Книга посвящена истории изучения эмоций – одной из наиболее быстро растущих областей в современной исторической науке. Она представляет собой первую монографию, знакомящую читателя как с прошлым и настоящим этой области, так и с предлагаемым направлением дальнейшего ее развития. Книга построена вокруг спора между социально-конструктивистскими и универсалистскими теориями эмоций – спора, который структурировал исследовательскую практику в различных областях изучения чувств на протяжении более ста лет: социальные конструктивисты полагают, что эмоции являются преимущественно результатом научения, культурно специфичны и подвержены историческим изменениям, тогда как универсалисты настаивают на том, что эмоции одинаковы во всех культурах и во все времена. Автор историзирует и проблематизирует эту бинарную оппозицию, указывая на возможности изучения эмоций за пределами конструктивизма и универсализма. Кроме того, в книге описывается история ученой рефлексии по поводу чувств в науках о жизни – от экспериментальной психологии XIX в. до новейшей аффективной нейронауки, а также в антропологии, философии, социологии, лингвистике, истории искусств, политической науке и истории с древних времен до наших дней.

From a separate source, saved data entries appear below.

/-- R114, R121, R134: what a head takes: its record and the tiles of each of its blocks. -/
def State.needs (s : State) : Work → Option (Rec × List Nat)
  | .grid g => (tget? s.grids g).map fun g => (g.rcd, List.replicate g.rcd.cblocks g.rcd.ztiles)
  | .gang cl =>
    match tget? s.clusters cl with
    | none => none
    | some c =>
      let bs := c.blocks.filterMap fun u => s.block? u
      bs.head?.map fun b => (b.rcd, bs.map Block.tilesHeld)

/-- R113, R114: the row set of a grid's record, granted before its first cluster; none where it has no room. -/
def State.grantRows (s : State) (gid : Nat) (g : Grid) : Option State :=
  if g.hasRows || g.rcd.saRows = 0 then some s
  else match s.allocRows g.ctx (s.diesOf g.rcd) g.rcd.saRows g.rcd.saLen (BitVec.ofNat 12 g.rcd.saAnch).toInt (some gid) with
    | some (h, s) => some { s with grids := tset s.grids gid { g with handle := h, hasRows := true } }
    | none => none

def State.rowsFit (s : State) : Work → Bool
  | .grid gid => match tget? s.grids gid with | some g => (s.grantRows gid g).isSome | none => false
  | .gang _ => true

/-- R122: the dies that starved queues keep free. -/
def State.keptDies (s : State) : List Nat :=
  (s.queues.filter fun kv => kv.2.starved).flatMap fun kv =>
    match (s.headOf kv.2).bind s.needs with
    | some n => s.diesOf n.1
    | none => []

/-- R121: where the head of a queue fits. -/
def State.headFits (s : State) (q : Queue) : Option (Work × Nat × List Nat) :=
  match s.headOf q with
  | none => none
  | some w =>
    match s.needs w with
    | none => none
    | some (r, tiles) =>
      if !s.rowsFit w then none
      else (s.spotFor r tiles (if q.starved then [] else s.keptDies)).map fun d => (w, d.1, d.2)

/-! ### Placing -/

/-- R135: the slots of a block's warps on a core. -/
def takeSlots (used : List Nat) : Nat → List Nat → List Nat
  | 0, acc => acc.reverse
  | n + 1, acc =>
    let free := fun (q : Nat) => (List.range 16).find? fun i => !used.contains (4 * i + q) && !acc.contains (4 * i + q)
    let held := fun (q : Nat) => (acc.filter fun x => x % 4 == q).length
    let best := (List.range 4).foldl (fun (m : Option (Nat × Nat)) q =>
      match free q with
      | none => m
      | some i => match m with
        | none => some (q, 4 * i + q)
        | some (p, x) => if held q < held p then some (q, 4 * i + q) else some (p, x)) none
    match best with
    | some (_, x) => takeSlots used n (x :: acc)
    | none => takeSlots used n acc

/-- Spans in rising order. -/
def spansOf (xs : List (Nat × Nat)) : List (Nat × Nat) := xs.foldl (fun (t : Tab Nat) x => if x.2 = 0 then t else tset t x.1 x.2) []

/-- The entries of a table from one place moved to a lower one, which loses what it held. -/
def tmove {α : Type} (t : Tab α) (src dst n : Nat) : Tab α :=
  (trange t src (src + n)).foldl (fun t kv => tset t (kv.1 - src + dst) kv.2) (tclear (tclear t dst (dst + n)) src (src + n))

/-- Where a key of a span lies after the span has moved. -/
def movedKey (src dst n k : Nat) : Nat := if src ≤ k ∧ k < src + n then k - src + dst else k

def Run.moved (src dst n : Nat) (r : Run) : Run :=
  { r with fe := r.fe.map fun x => { x with grs := x.grs.map (movedKey (src / 16) (dst / 16) (n / 16)) } }

/-- R146, R148: an allocation of scratchpad moved to a lower place (where it lies is not architectural): its bytes with their owner
tags, bits and poison, and what waits at its granules. -/
def State.moveSpan (s : State) (src dst n : Nat) : State :=
  let mv := Run.moved src dst n
  { s with
    mem := (trange s.mem src (src + n)).foldl (fun t kv => putCell t (kv.1 - src + dst) kv.2)
      (tclear (tclear s.mem dst (dst + n)) src (src + n))
    tags := tmove s.tags (src / 128) (dst / 128) (n / 128)
    full := tmove s.full (src / 16) (dst / 16) (n / 16), poison := tmove s.poison (src / 16) (dst / 16) (n / 16)
    blocks := tmap (fun _ (b : Block) => { b with
      warps := tmap (fun _ (w : Warp) => { w with
        runs := w.runs.map mv, handler := w.handler.map fun h => { h with runs := h.runs.map mv } }) b.warps
      seq := { b.seq with run := b.seq.run.map mv, saved := b.seq.saved.map mv } }) s.blocks
    ops := tmap (fun _ (o : Op) => match o.fin with
      | .drainPad ks => { o with fin := .drainPad (ks.map (movedKey src dst n)) }
      | _ => o) s.ops }

/-- R132: the scratchpad spans that are taken on a core. -/
def State.padSpans (s : State) (core : Nat) : List (Nat × Nat) := spansOf ((s.on core).map fun b => (b.scratchBase, b.rcd.scratch))

/-- R148: the chip scratchpad spans that clusters take on a die. -/
def State.chipSpans (s : State) (die : Nat) : List (Nat × Nat) :=
  spansOf (((tvals s.clusters).filter fun c => c.resident && c.die == die).map fun c => (c.chipBase, c.chipSize))

/-- R146: a core's allocations moved down until there is no gap between them. -/
def State.packPad (s : State) (core : Nat) : State :=
  let s := s.landPads fun _ => true
  ((s.padSpans core).foldl (fun (x : Nat × State) sp =>
    let s := if sp.1 = x.1 then x.2 else x.2.moveSpan (keySpad core sp.1) (keySpad core x.1) sp.2
    (x.1 + sp.2, { s with
      blocks := tmap (fun _ (b : Block) =>
        if b.home.isSome && b.coreNo == core && b.scratchBase == sp.1 && b.rcd.scratch != 0 then { b with scratchBase := x.1 } else b) s.blocks })) (0, s)).2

В оформлении обложки использованы фотографии масок японского театра Но, Рейксмюсеум
ISBN 978-5-4448-2396-5
Original title: Geschichte und Gefühl.
Grundlagen der Emotionsgeschichte by Jan Plamper
© 2012 by Siedler Verlag, a division of Verlagsgruppe Random House GmbH, München, Germany
© К. Левинсон, пер. с английского, 2018
© Е. Поликашин, дизайн обложки, 2018
© ООО «Новое литературное обозрение», 2018; 2024
ВВЕДЕНИЕ
Миндалина – всего лишь овальная тень размером с изюмину, плавно переходящая в более светлое окружающее мозговое вещество. Я сразу подумал: ее, наверное, и извлечь-то не получится – это не обычный орган вроде печени или селезенки, которые можно вынуть из пластиковой анатомической модели и потом вставить обратно. Мне миндалину показывали на сечении мозга, похожем на нарезанный тонкими ломтиками кочан цветной капусты. Эти ломтики аккуратно отделяла один от другого студентка, которая перед этим перебрала несколько мозгов, вынимая их из ведер с формалином, пока не нашла подходящий – тот, который был рассечен так, чтобы была видна миндалина.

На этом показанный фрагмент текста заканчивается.